August 30, 2011 updated by: National Institute of Neurological Disorders and Stroke (NINDS)

Efficacy of Rituximab in Patients With Stiff Person Syndrome With Anti-GAD Antibodies: A Randomized Placebo-Controlled Trial

This study will test whether rituximab (RITUXAN (Trademark)) can relieve symptoms of stiff person syndrome (SPS), a progressive disease that causes stiffness of the muscles and muscle spasms induced by unexpected noises, touches, or stressful events. People with SPS may have certain proteins in their blood called anti-GAD antibodies that may cause some of the symptoms of the disease. Rituximab, a drug approved to treat lymphomas, targets certain white blood cells that produce antibodies. This study will see if rituximab can also be effective in patients with SPS who have high anti-GAD antibodies.

Patients between 25 and 80 years of age with SPS may be eligible for this study. Candidates are screened with a medical history, physical examination, and blood tests. Participants undergo the following tests and procedures:

  • Rituximab or placebo treatment: Patients are randomly assigned to receive two infusions by vein of either rituximab or placebo (a look-alike solution with no active ingredient) 2 weeks apart. The infusions last from 3 to 4 hours, but may take as long as 16 hours if the rate must be slowed for any reason. Patients are followed monthly for up to 6 months and then every 2 months for up to 1 year after treatment.
  • Medical history and interview, physical and neurological examinations: Patients are questioned about their vaccination history, medical, surgical, and psychiatric history, exposure to environmental toxins or viruses, and family and social history, including habits and employment.
  • Blood drawing: Blood samples are collected before the two infusions and at all follow-up visits.
  • Apheresis: For this procedure, which is used to collect white blood cells, blood is collected through a needle in an arm vein, similar to donating blood. The blood flows from the vein through a catheter (plastic tube) into a machine that separates it into its components by centrifugation (spinning). The white cells are removed and the rest of the blood (red cells, plasma and platelets) is returned to the body through a second needle in the other arm. The procedure takes about 60 to 90 minutes.
  • Lumbar puncture (spinal tap): Lumbar puncture is done to sample a small amount of cerebrospinal fluid (CSF, the fluid that bathes the brain and spinal cord), for analysis. For this procedure, the patient is given a local anesthetic and a needle is inserted into the space between the bones in the lower back where the CSF circulates below the spinal cord. A small amount of fluid is withdrawn through the needle.

Study Overview

Status

Completed

Conditions

Intervention / Treatment

Detailed Description

This study will examine the safety, tolerability, and efficacy of the humanized monoclonal antibody Rituximab to induce a clinical and serological remission in patients with Stiff Person Syndrome (SPS) associated with high anti-GAD antibodies. Rituximab is a monoclonal antibody specific for the common B cell antigen CD20. Its administration depletes pre-B and mature B lymphocytes without altering neutrophils or hematopoietic stem cells. In humans with indolent B cell lymphomas, Rituximab can be safely administered, is well tolerated, promotes selective B cell depletion and lowers the serum IgG and IgM levels. Preliminary experience in some non-malignant antibody-mediated disorders has shown that Rituximab was beneficial in improving the patients' symptoms and reducing antibody level.

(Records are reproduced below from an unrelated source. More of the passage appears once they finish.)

/-- R268: `MSG_ENCODE` replaces the buffer by the message's wire form with a fresh checksum over its span (with the
pseudo-header for MLD only), clears every byte beyond, sets the length and answers it; the message register is
unchanged. It fails when the message does not fit in `cap` bytes or in the buffer. -/
def Obligations.MessageEncode : Prop :=
  ∀ (s : State) (c : Context) (cap : Half), s.ctx? = some c → c.msgValid = true → c.msg.Legal →
    decode (0x49 :: bytes16 cap.toNat) = .ok (.msgEncode cap) ∧
    (c.msg.len ≤ cap.toNat → c.msg.len ≤ s.bufCap → ∃ b : Memory, b.wf = true ∧
      (∀ k, k ≠ 2 → k ≠ 3 → b.read k = if k < c.msg.len then c.msg.wire.getD k 0 else 0) ∧
      b.u16 2 = ({ c with buf := b } : Context).csum c.msg.len (decide (c.msg.variant.fam = .mld)) ∧
      exec (.msgEncode cap) s =
        .next ((s.setCtx { c with buf := b, bufLen := c.msg.len }).emit (0x00 :: bytes16 c.msg.len))) ∧
    (cap.toNat < c.msg.len ∨ s.bufCap < c.msg.len → exec (.msgEncode cap) s = .next (s.emit [0x01]))

/-- R240: without a message every message command but `MSG_NEW` answers NoMessage; with one, a command on a field that
the variant does not have (R29) answers FieldNotPresent. -/
def Obligations.MessageGuards : Prop :=
  ∀ (s : State) (c : Context) (i : Instr), s.ctx? = some c →
    let onGroup := i = .msgGetGroup ∨ ∃ a, i = .msgSetGroup a
    let onMrc := i = .msgGetMaxrespCode ∨ (∃ v, i = .msgSetMaxrespCode v) ∨ i = .msgGetMaxrespTime ∨
      ∃ v, i = .msgSetMaxrespTime v
    let onTuning := i = .msgGetS ∨ (∃ v, i = .msgSetS v) ∨ i = .msgGetQrv ∨ (∃ v, i = .msgSetQrv v) ∨
      i = .msgGetQqic ∨ (∃ v, i = .msgSetQqic v) ∨ i = .msgGetQqi ∨ ∃ v, i = .msgSetQqi v
    let onSources := i = .msgGetNsrc ∨ (∃ k, i = .msgGetSrc k) ∨ (∃ a, i = .msgAddSrc a) ∨ i = .msgClearSrc
    let onRecords := i = .msgGetNrec ∨ (∃ k, i = .msgGetRec k) ∨ i = .msgAddRec ∨ i = .msgClearRec
    (c.msgValid = false → onGroup ∨ onMrc ∨ onTuning ∨ onSources ∨ onRecords ∨ i = .msgGetVariant ∨ i = .msgLength ∨
      (∃ cap, i = .msgEncode cap) → exec i s = .next (s.emit [0x15])) ∧
    (c.msgValid = true → (onGroup ∧ c.msg.variant ∈ reports) ∨ (onMrc ∧ c.msg.variant ∉ queries) ∨
      ((onTuning ∨ onSources) ∧ c.msg.variant ∉ extQueries) ∨ (onRecords ∧ c.msg.variant ∉ reports) →
      exec i s = .next (s.emit [0x10]))

/-- R269, laws 1 to 3: a legal message that fits, encoded and then parsed with the addresses unchanged and the
canonical decoders registered, comes back as it was; the buffer length is the message length and the checksum
verifies. That absent fields come back equal too rests on the model's choice in notes/assumptions/4.md. -/
def Obligations.MessageRoundTrip : Prop :=
  ∀ (s : State) (c : Context), s.ctx? = some c → c.msgValid = true → c.msg.Legal → c.msg.len ≤ s.bufCap →
    s.bufCap ≤ 65535 → (∀ e ∈ canonicalEntries, e.2.1 = c.msg.variant.fam → s.regRead e.2.1 e.2.2 = e.1) →
    ∃ t c' u, exec (.msgEncode 65535) s = .next t ∧ t.ctx? = some c' ∧ c'.bufLen = c.msg.len ∧
      exec (.csumVerify (BitVec.ofNat 16 c.msg.len) c.msg.variant.fam.id) t = .next (t.emit [0x00, 1]) ∧
      exec (.parse c.msg.variant.fam.id) t = .next u ∧ u = t.seal.emit [0x00, c.msg.variant.id] ∧ c'.msg = c.msg

/-! Parser registry and PARSE. -/

/-- R292: `REG_REGISTER` writes one entry, a decoder at its own tag or 0 at any tag, in the build phase; the operand
checks come before the seal check, and after the seal the block faults with cause 1. -/
def Obligations.RegistryRegister : Prop :=
  ∀ (s : State) (c : Context) (fam tag dec : Byte) (f : Family), s.ctx? = some c → s.regIgmp.wf = true →
    s.regMld.wf = true → f = (if fam = 0 then .igmp else .mld) →
    decode [0x50, fam, tag, dec] = .ok (.regRegister fam tag dec) ∧
    (if 1 < fam.toNat ∨ 8 < dec.toNat then exec (.regRegister fam tag dec) s = .next (s.emit [0x14])
     else if dec ≠ 0 ∧ (dec, f, tag) ∉ canonicalEntries
       then exec (.regRegister fam tag dec) s = .next (s.emit [0x17])
     else if s.isSealed = true then exec (.regRegister fam tag dec) s =
       .next ({ s with fault := true, faultCause := 1 }.emit [0xFF, 1])
     else ∃ t : State, t = { s with regIgmp := t.regIgmp, regMld := t.regMld } ∧ t.regIgmp.wf = true ∧ t.regMld.wf = true ∧
       (∀ f' k, (t.regOf f').read k = if f' = f ∧ k = tag.toNat then dec else (s.regOf f').read k) ∧
       exec (.regRegister fam tag dec) s = .next (t.emit [0x00]))

/-- R293, R294 and R295: `REG_LOOKUP` reads an entry in both phases; `REG_BUILD` writes the eight canonical entries and
no other, or faults once sealed; `REG_SEAL` seals. -/
def Obligations.RegistryLookupBuildSeal : Prop :=
  ∀ (s : State) (c : Context) (fam tag : Byte), s.ctx? = some c → s.regIgmp.wf = true → s.regMld.wf = true →
    decode [0x51, fam, tag] = .ok (.regLookup fam tag) ∧ decode [0x52] = .ok .regBuild ∧
    decode [0x53] = .ok .regSeal ∧
    (1 < fam.toNat → exec (.regLookup fam tag) s = .next (s.emit [0x14])) ∧
    (fam = 0 → exec (.regLookup fam tag) s = .next (s.emit [0x00, s.regIgmp.read tag.toNat])) ∧
    (fam = 1 → exec (.regLookup fam tag) s = .next (s.emit [0x00, s.regMld.read tag.toNat])) ∧
    (s.isSealed = true → exec .regBuild s = .next ({ s with fault := true, faultCause := 1 }.emit [0xFF, 1])) ∧
    (s.isSealed = false → ∃ t : State, t = { s with regIgmp := t.regIgmp, regMld := t.regMld } ∧ t.regIgmp.wf = true ∧
      t.regMld.wf = true ∧ (∀ e ∈ canonicalEntries, t.regRead e.2.1 e.2.2 = e.1) ∧
      (∀ f k, (∀ e ∈ canonicalEntries, e.2.1 = f → e.2.2.toNat ≠ k) → (t.regOf f).read k = (s.regOf f).read k) ∧
      exec .regBuild s = .next (t.emit [0x00])) ∧
    exec .regSeal s = .next ({ s with isSealed := true }.emit [0x00])

/-- R296, R297 and R301, the dispatch: `PARSE` of an illegal family is an error and seals nothing; else it seals, and
an empty buffer, a tag without a decoder, a query of a wrong length and a message shorter than its fixed length are
answered in that order, nothing else being written. -/
def Obligations.ParseDispatchErrors : Prop :=
  ∀ (s : State) (c : Context) (fam : Byte) (f : Family), s.ctx? = some c → f = (if fam = 0 then .igmp else .mld) →
    decode [0x54, fam] = .ok (.parse fam) ∧
    let dec := s.regRead f (c.buf.read 0)
    let answers := fun status : Byte => exec (.parse fam) s = .next ({ s with isSealed := true }.emit [status])
    (1 < fam.toNat → exec (.parse fam) s = .next (s.emit [0x14])) ∧
    (fam.toNat ≤ 1 →
      (c.bufLen = 0 → answers 0x01) ∧
      (0 < c.bufLen → dec = 0 → answers 0x02) ∧
      (0 < c.bufLen → dec = 1 → c.bufLen ≠ 8 → c.bufLen < 12 → answers 0x03) ∧
      (0 < c.bufLen → dec = 5 → c.bufLen ≠ 24 → c.bufLen < 28 → answers 0x03) ∧
      (0 < c.bufLen → dec = 2 ∨ dec = 3 ∨ dec = 4 ∨ dec = 8 → c.bufLen < 8 → answers 0x01) ∧
      (0 < c.bufLen → dec = 6 ∨ dec = 7 → c.bufLen < 24 → answers 0x01))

SPS is an antibody-mediated autoimmune disease affecting GABA-ergic transmission resulting in incapacitating stiffness and spasms. The anti-GAD antibodies are also produced intrathecally and it is believed to be responsible for the reduction of GABA level in serum and CSF. Although removal or modulation of serum antibodies by plasmapheresis or IVIg results in clinical improvement, a number of patients do not respond or their response is modest and short-lived, and remain with significant disability. The need for more effective therapy prompted us to conduct the present study to examine in a randomized trial if Rituximab is effective in patients with GAD-antibody-positive SPS.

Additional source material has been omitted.